@[simp] theorem setItem_leaves {s : State} {id} {x} :
    (setItem id x s).regs = s.regs ∧ (setItem id x s).mem = s.mem ∧ (setItem id x s).memRdErr = s.memRdErr
    ∧ (setItem id x s).memWrErr = s.memWrErr ∧ (setItem id x s).rings = s.rings ∧ (setItem id x s).dbSeq = s.dbSeq
    ∧ (setItem id x s).endSeq = s.endSeq ∧ (setItem id x s).groupStaged = s.groupStaged ∧ (setItem id x s).secys = s.secys
    ∧ (setItem id x s).rxscs = s.rxscs ∧ (setItem id x s).assocs = s.assocs ∧ (setItem id x s).installSeq = s.installSeq
    ∧ (setItem id x s).armed = s.armed ∧ (setItem id x s).marks = s.marks ∧ (setItem id x s).mirrorOps = s.mirrorOps
    ∧ (setItem id x s).ppls = s.ppls ∧ (setItem id x s).plCnt = s.plCnt ∧ (setItem id x s).egFrames = s.egFrames
    ∧ (setItem id x s).igFrames = s.igFrames ∧ (setItem id x s).macOut = s.macOut ∧ (setItem id x s).coreOut = s.coreOut
    ∧ (setItem id x s).retOut = s.retOut ∧ (setItem id x s).arr = s.arr ∧ (setItem id x s).stcs = s.stcs
    ∧ (setItem id x s).spl = s.spl ∧ (setItem id x s).evRings = s.evRings ∧ (setItem id x s).raised = s.raised
    ∧ (setItem id x s).limits = s.limits ∧ (setItem id x s).log = s.log ∧ (setItem id x s).pwr = s.pwr
    ∧ (setItem id x s).saved = s.saved ∧ (setItem id x s).tmp = s.tmp ∧ (setItem id x s).tmu = s.tmu ∧ (setItem id x s).dome = s.dome
    ∧ (setItem id x s).fuses = s.fuses ∧ (setItem id x s).pending = s.pending ∧ (setItem id x s).clock = s.clock
    ∧ (setItem id x s).draws = s.draws ∧ (setItem id x s).lastFetch = s.lastFetch ∧ (setItem id x s).rdata = s.rdata
    ∧ (setItem id x s).hostWait = s.hostWait :=
  ⟨rfl, rfl, rfl, rfl, rfl, rfl, rfl, rfl, rfl, rfl, rfl, rfl, rfl, rfl, rfl, rfl, rfl, rfl, rfl, rfl, rfl, rfl, rfl, rfl, rfl, rfl, rfl, rfl, rfl, rfl, rfl, rfl, rfl, rfl, rfl, rfl, rfl, rfl, rfl, rfl, rfl⟩

@[simp] theorem setEg_leaves {s : State} {id} {f} :
    (setEg id f s).regs = s.regs ∧ (setEg id f s).mem = s.mem ∧ (setEg id f s).memRdErr = s.memRdErr
    ∧ (setEg id f s).memWrErr = s.memWrErr ∧ (setEg id f s).rings = s.rings ∧ (setEg id f s).dbSeq = s.dbSeq
    ∧ (setEg id f s).endSeq = s.endSeq ∧ (setEg id f s).groupStaged = s.groupStaged ∧ (setEg id f s).secys = s.secys
    ∧ (setEg id f s).rxscs = s.rxscs ∧ (setEg id f s).assocs = s.assocs ∧ (setEg id f s).installSeq = s.installSeq
    ∧ (setEg id f s).armed = s.armed ∧ (setEg id f s).marks = s.marks ∧ (setEg id f s).mirrorOps = s.mirrorOps
    ∧ (setEg id f s).ppls = s.ppls ∧ (setEg id f s).plCnt = s.plCnt ∧ (setEg id f s).igFrames = s.igFrames
    ∧ (setEg id f s).macOut = s.macOut ∧ (setEg id f s).coreOut = s.coreOut ∧ (setEg id f s).retOut = s.retOut
    ∧ (setEg id f s).arr = s.arr ∧ (setEg id f s).items = s.items ∧ (setEg id f s).stcs = s.stcs ∧ (setEg id f s).spl = s.spl
    ∧ (setEg id f s).evRings = s.evRings ∧ (setEg id f s).raised = s.raised ∧ (setEg id f s).limits = s.limits
    ∧ (setEg id f s).log = s.log ∧ (setEg id f s).pwr = s.pwr ∧ (setEg id f s).saved = s.saved ∧ (setEg id f s).tmp = s.tmp
    ∧ (setEg id f s).tmu = s.tmu ∧ (setEg id f s).dome = s.dome ∧ (setEg id f s).fuses = s.fuses ∧ (setEg id f s).pending = s.pending
    ∧ (setEg id f s).clock = s.clock ∧ (setEg id f s).draws = s.draws ∧ (setEg id f s).lastFetch = s.lastFetch
    ∧ (setEg id f s).rdata = s.rdata ∧ (setEg id f s).hostWait = s.hostWait :=
  ⟨rfl, rfl, rfl, rfl, rfl, rfl, rfl, rfl, rfl, rfl, rfl, rfl, rfl, rfl, rfl, rfl, rfl, rfl, rfl, rfl, rfl, rfl, rfl, rfl, rfl, rfl, rfl, rfl, rfl, rfl, rfl, rfl, rfl, rfl, rfl, rfl, rfl, rfl, rfl, rfl, rfl⟩

@[simp] theorem setIg_leaves {s : State} {id} {f} :
    (setIg id f s).regs = s.regs ∧ (setIg id f s).mem = s.mem ∧ (setIg id f s).memRdErr = s.memRdErr
    ∧ (setIg id f s).memWrErr = s.memWrErr ∧ (setIg id f s).rings = s.rings ∧ (setIg id f s).dbSeq = s.dbSeq
    ∧ (setIg id f s).endSeq = s.endSeq ∧ (setIg id f s).groupStaged = s.groupStaged ∧ (setIg id f s).secys = s.secys
    ∧ (setIg id f s).rxscs = s.rxscs ∧ (setIg id f s).assocs = s.assocs ∧ (setIg id f s).installSeq = s.installSeq
    ∧ (setIg id f s).armed = s.armed ∧ (setIg id f s).marks = s.marks ∧ (setIg id f s).mirrorOps = s.mirrorOps
    ∧ (setIg id f s).ppls = s.ppls ∧ (setIg id f s).plCnt = s.plCnt ∧ (setIg id f s).egFrames = s.egFrames
    ∧ (setIg id f s).macOut = s.macOut ∧ (setIg id f s).coreOut = s.coreOut ∧ (setIg id f s).retOut = s.retOut
    ∧ (setIg id f s).arr = s.arr ∧ (setIg id f s).items = s.items ∧ (setIg id f s).stcs = s.stcs ∧ (setIg id f s).spl = s.spl
    ∧ (setIg id f s).evRings = s.evRings ∧ (setIg id f s).raised = s.raised ∧ (setIg id f s).limits = s.limits
    ∧ (setIg id f s).log = s.log ∧ (setIg id f s).pwr = s.pwr ∧ (setIg id f s).saved = s.saved ∧ (setIg id f s).tmp = s.tmp
    ∧ (setIg id f s).tmu = s.tmu ∧ (setIg id f s).dome = s.dome ∧ (setIg id f s).fuses = s.fuses ∧ (setIg id f s).pending = s.pending
    ∧ (setIg id f s).clock = s.clock ∧ (setIg id f s).draws = s.draws ∧ (setIg id f s).lastFetch = s.lastFetch
    ∧ (setIg id f s).rdata = s.rdata ∧ (setIg id f s).hostWait = s.hostWait :=
  ⟨rfl, rfl, rfl, rfl, rfl, rfl, rfl, rfl, rfl, rfl, rfl, rfl, rfl, rfl, rfl, rfl, rfl, rfl, rfl, rfl, rfl, rfl, rfl, rfl, rfl, rfl, rfl, rfl, rfl, rfl, rfl, rfl, rfl, rfl, rfl, rfl, rfl, rfl, rfl, rfl, rfl⟩

@[simp] theorem setMac_leaves {s : State} {f} {o} :
    (setMac f o s).regs = s.regs ∧ (setMac f o s).mem = s.mem ∧ (setMac f o s).memRdErr = s.memRdErr
    ∧ (setMac f o s).memWrErr = s.memWrErr ∧ (setMac f o s).rings = s.rings ∧ (setMac f o s).dbSeq = s.dbSeq
    ∧ (setMac f o s).endSeq = s.endSeq ∧ (setMac f o s).groupStaged = s.groupStaged ∧ (setMac f o s).secys = s.secys
    ∧ (setMac f o s).rxscs = s.rxscs ∧ (setMac f o s).assocs = s.assocs ∧ (setMac f o s).installSeq = s.installSeq
    ∧ (setMac f o s).armed = s.armed ∧ (setMac f o s).marks = s.marks ∧ (setMac f o s).mirrorOps = s.mirrorOps
    ∧ (setMac f o s).ppls = s.ppls ∧ (setMac f o s).plCnt = s.plCnt ∧ (setMac f o s).egFrames = s.egFrames
    ∧ (setMac f o s).igFrames = s.igFrames ∧ (setMac f o s).coreOut = s.coreOut ∧ (setMac f o s).retOut = s.retOut
    ∧ (setMac f o s).arr = s.arr ∧ (setMac f o s).items = s.items ∧ (setMac f o s).stcs = s.stcs ∧ (setMac f o s).spl = s.spl
    ∧ (setMac f o s).evRings = s.evRings ∧ (setMac f o s).raised = s.raised ∧ (setMac f o s).limits = s.limits
    ∧ (setMac f o s).log = s.log ∧ (setMac f o s).pwr = s.pwr ∧ (setMac f o s).saved = s.saved ∧ (setMac f o s).tmp = s.tmp
    ∧ (setMac f o s).tmu = s.tmu ∧ (setMac f o s).dome = s.dome ∧ (setMac f o s).fuses = s.fuses ∧ (setMac f o s).pending = s.pending
    ∧ (setMac f o s).clock = s.clock ∧ (setMac f o s).draws = s.draws ∧ (setMac f o s).lastFetch = s.lastFetch
    ∧ (setMac f o s).rdata = s.rdata ∧ (setMac f o s).hostWait = s.hostWait :=
  ⟨rfl, rfl, rfl, rfl, rfl, rfl, rfl, rfl, rfl, rfl, rfl, rfl, rfl, rfl, rfl, rfl, rfl, rfl, rfl, rfl, rfl, rfl, rfl, rfl, rfl, rfl, rfl, rfl, rfl, rfl, rfl, rfl, rfl, rfl, rfl, rfl, rfl, rfl, rfl, rfl, rfl⟩

@[simp] theorem setCore_leaves {s : State} {f} {o} :
    (setCore f o s).regs = s.regs ∧ (setCore f o s).mem = s.mem ∧ (setCore f o s).memRdErr = s.memRdErr
    ∧ (setCore f o s).memWrErr = s.memWrErr ∧ (setCore f o s).rings = s.rings ∧ (setCore f o s).dbSeq = s.dbSeq
    ∧ (setCore f o s).endSeq = s.endSeq ∧ (setCore f o s).groupStaged = s.groupStaged ∧ (setCore f o s).secys = s.secys
    ∧ (setCore f o s).rxscs = s.rxscs ∧ (setCore f o s).assocs = s.assocs ∧ (setCore f o s).installSeq = s.installSeq
    ∧ (setCore f o s).armed = s.armed ∧ (setCore f o s).marks = s.marks ∧ (setCore f o s).mirrorOps = s.mirrorOps
    ∧ (setCore f o s).ppls = s.ppls ∧ (setCore f o s).plCnt = s.plCnt ∧ (setCore f o s).egFrames = s.egFrames
    ∧ (setCore f o s).igFrames = s.igFrames ∧ (setCore f o s).macOut = s.macOut ∧ (setCore f o s).retOut = s.retOut
    ∧ (setCore f o s).arr = s.arr ∧ (setCore f o s).items = s.items ∧ (setCore f o s).stcs = s.stcs ∧ (setCore f o s).spl = s.spl
    ∧ (setCore f o s).evRings = s.evRings ∧ (setCore f o s).raised = s.raised ∧ (setCore f o s).limits = s.limits
    ∧ (setCore f o s).log = s.log ∧ (setCore f o s).pwr = s.pwr ∧ (setCore f o s).saved = s.saved ∧ (setCore f o s).tmp = s.tmp
    ∧ (setCore f o s).tmu = s.tmu ∧ (setCore f o s).dome = s.dome ∧ (setCore f o s).fuses = s.fuses
    ∧ (setCore f o s).pending = s.pending ∧ (setCore f o s).clock = s.clock ∧ (setCore f o s).draws = s.draws
    ∧ (setCore f o s).lastFetch = s.lastFetch ∧ (setCore f o s).rdata = s.rdata ∧ (setCore f o s).hostWait = s.hostWait :=
  ⟨rfl, rfl, rfl, rfl, rfl, rfl, rfl, rfl, rfl, rfl, rfl, rfl, rfl, rfl, rfl, rfl, rfl, rfl, rfl, rfl, rfl, rfl, rfl, rfl, rfl, rfl, rfl, rfl, rfl, rfl, rfl, rfl, rfl, rfl, rfl, rfl, rfl, rfl, rfl, rfl, rfl⟩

___

Figure out how many lines of the material above hold the word "mirrorOps", and answer with that number only.

5